In [19]:
%load_ext autoreload
%autoreload 2
%matplotlib inline
import inspect, os
currentdir = os.path.dirname(os.path.abspath(inspect.getfile(inspect.currentframe())))
parentdir = os.path.dirname(currentdir)
os.sys.path.insert(0,parentdir)
from data_generation.join_traces_and_survey import load_survey_dfs
from response_distributions_util import *
import copy
In [9]:
d_survey, d_joined = load_survey_dfs()
d_desktop = d_joined[d_joined['host'] == 'mobile']
d_mobile = d_joined[d_joined['host'] == 'desktop']
d_single_motivation = d_joined[d_joined['motivation'].apply(lambda x: len(x.split('|')) == 1)]
print('Num Responses: ', d_survey.shape[0])
print('Num in EL: ', d_joined.shape[0])
print('Num Mobile Responses in EL: ', d_desktop.shape[0])
print('Num Desktop Responses in EL: ', d_mobile.shape[0])
In [31]:
x = 'information depth'
hue = 'host'
title = 'Mobile vs Desktop Information Depth Distribution'
xorder = ['in-depth', 'overview', 'fact']
plot_proportion(d_joined, x, hue, title, xorder = xorder)
The distributions are relatively similar across mobile and desktop. The most common use case is to get an overview, then look up a fact, then get an in depth understanding.
In [32]:
x = 'prior knowledge'
hue = 'host'
title = 'Mobile vs Desktop'
plot_proportion(d_joined, x, hue, title)
Desktop and mobile are basically identical. People are slightly more likely to be familiar with the topic they are reading about.
I am reading this article because ... [Motivation]
In [34]:
d_in = pd.DataFrame()
d_in['counts'] = d_joined['motivation'].apply(lambda x: len(x.split('|'))).value_counts()
d_in['Proportion'] = d_in['counts'] / d_in['counts'].sum()

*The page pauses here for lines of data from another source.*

-- ==== Sys2Proof/Tests/Slice0.lean ====
section
/-! SUPPORT. The model's own tests: the well-formedness checks refuse what they must, written-out words decode, small
vectors of 95_test_vectors.md hold, and the hypotheses of every obligation are met by a concrete state. -/

set_option Elab.async false

namespace Sys2Proof.Tests

open Sys2Proof Sys2Proof.Machine

/-! ### Helpers -/

/-- The tokens an operation returns from a state. -/
def out (i : Instr) (s : State) : List Token :=
  match exec i s with
  | .next t => t.ret
  | .refused _ => []

/-- The state an operation leaves. -/
def after (i : Instr) (s : State) : State :=
  match exec i s with
  | .next t => t
  | .refused _ => s

/-- Why an operation is refused, if it is. -/
def refusal (i : Instr) (s : State) : Option Refusal :=
  match exec i s with
  | .next _ => none
  | .refused r => some r

/-- The state after one step. -/
def stepped (s : State) : Option State :=
  match step s with
  | .next t => some t
  | .refused _ => none

theorem stepped_next {s : State} (h : (stepped s).isSome = true) : ∃ t, step s = .next t := by
  unfold stepped at h
  split at h
  · exact ⟨_, ‹_›⟩
  · cases h

/-- Whether bytes decode to an operation and leave nothing. -/
def decodes (bs : List Byte) (i : Instr) : Bool := decide (decode bs = .ok (i, []))

/-- Reset, with a changed `PAR`. -/
def withPar (p : Par) : State := { State.reset with par := p, phase := .running }

/-- Reset, with a T1/C1 decoder on the run-length side. -/
def withDecT (d : DecT) : State := State.reset.setChT (State.reset.chT.setDec .RL d)

/-- Reset, with an S1 decoder on the run-length side. -/
def withDecS (d : DecS) : State := State.reset.setChS (State.reset.chS.setDec .RL d)

/-- Reset, with the front part of chain T. -/
def withFront (f : Front → Front) : State := State.reset.setFront .T (f (State.reset.front .T))

/-- Reset, with an estimate and an integrator in the T1/C1 run-length synchronizer. -/
def withRlT (bitlen esum : Int) : State :=
  State.reset.setChT { State.reset.chT with rl := { State.reset.chT.rl with bitlen := bitlen, esum := esum } }

/-- Reset, with the S1 estimates. -/
def withRlS (spb0 spb1 : Int) : State :=
  State.reset.setChS { State.reset.chS with rl := { State.reset.chS.rl with spb0 := spb0, spb1 := spb1 } }

/-- A decided bit at RSSI 40. -/
def bit (b : Bool) : BitTok := ⟨b, false, 40⟩

/-! ### Well-formedness -/

theorem test_wf_crcchkA_short : (Instr.crcchkA [1#8, 2#8]).wellFormed = false := by decide
theorem test_wf_crcchkA_long : (Instr.crcchkA (List.replicate 291 0#8)).wellFormed = false := by decide +kernel
theorem test_wf_crcchkA_longest : (Instr.crcchkA (List.replicate 290 0#8)).wellFormed = true := by decide +kernel
theorem test_wf_crcchkB_short : (Instr.crcchkB []).wellFormed = false := by decide
theorem test_wf_crcchkB_long : (Instr.crcchkB (List.replicate 257 0#8)).wellFormed = false := by decide +kernel
theorem test_wf_stripA_short : (Instr.stripA [1#8, 2#8]).wellFormed = false := by decide
theorem test_wf_stripA_long : (Instr.stripA (List.replicate 291 0#8)).wellFormed = false := by decide +kernel
theorem test_wf_stripB_short : (Instr.stripB [1#8, 2#8]).wellFormed = false := by decide
theorem test_wf_stripB_long : (Instr.stripB (List.replicate 257 0#8)).wellFormed = false := by decide +kernel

d_in['# of Reasons Given'] = d_in.index
fig = sns.barplot(y="Proportion",
x = '# of Reasons Given',
data=d_in,
color = (0.54308344686732579, 0.73391773700714114, 0.85931565621319939)
)
30% of respondents listed more than one motivation.
For responses with only a single motivation, what is the distribution over motivations.
In [36]:
d_in = pd.DataFrame()
d_in['counts'] = d_single_motivation['motivation'].value_counts()
d_in['proportion'] = d_in['counts'] / d_in['counts'].sum()
d_in['motivation'] = d_in.index
fig = sns.barplot(y="proportion",
x = 'motivation',
data=d_in,
color = (0.54308344686732579, 0.73391773700714114, 0.85931565621319939),
)
plt.ylabel('Proportion')
plt.xlabel('Motivation')
for item in fig.get_xticklabels():
item.set_rotation(45)
Media and work/school are the most popular
In [37]:
x = 'motivation'
hue = 'host'
title = 'Mobile vs Desktop'
order = ['media', 'work/school','intrinsic learning', 'bored/random', 'conversation', 'other','current event', 'personal decision', ]
plot_proportion(d_single_motivation, x, hue, title, xorder = order, rotate=True)
For Desktop, the most common motivation is work/school. For Mobile, it is media. Also, for mobile users, conversation is more likely compared to desktop.
For each motivation lets count how often it was chosen as at least one of the motivations.
In [44]:
d_in = pd.DataFrame(columns = ['motivation', 'counts'])
ms = [
'work/school',
'personal decision',
'current event',
'media',"conversation",
'bored/random',
'no response',
'intrinsic learning',
'other'
]
for i, m in enumerate(ms):
d_in.loc[i] = [m, d_joined['motivation'].apply(lambda x: m in x).sum()]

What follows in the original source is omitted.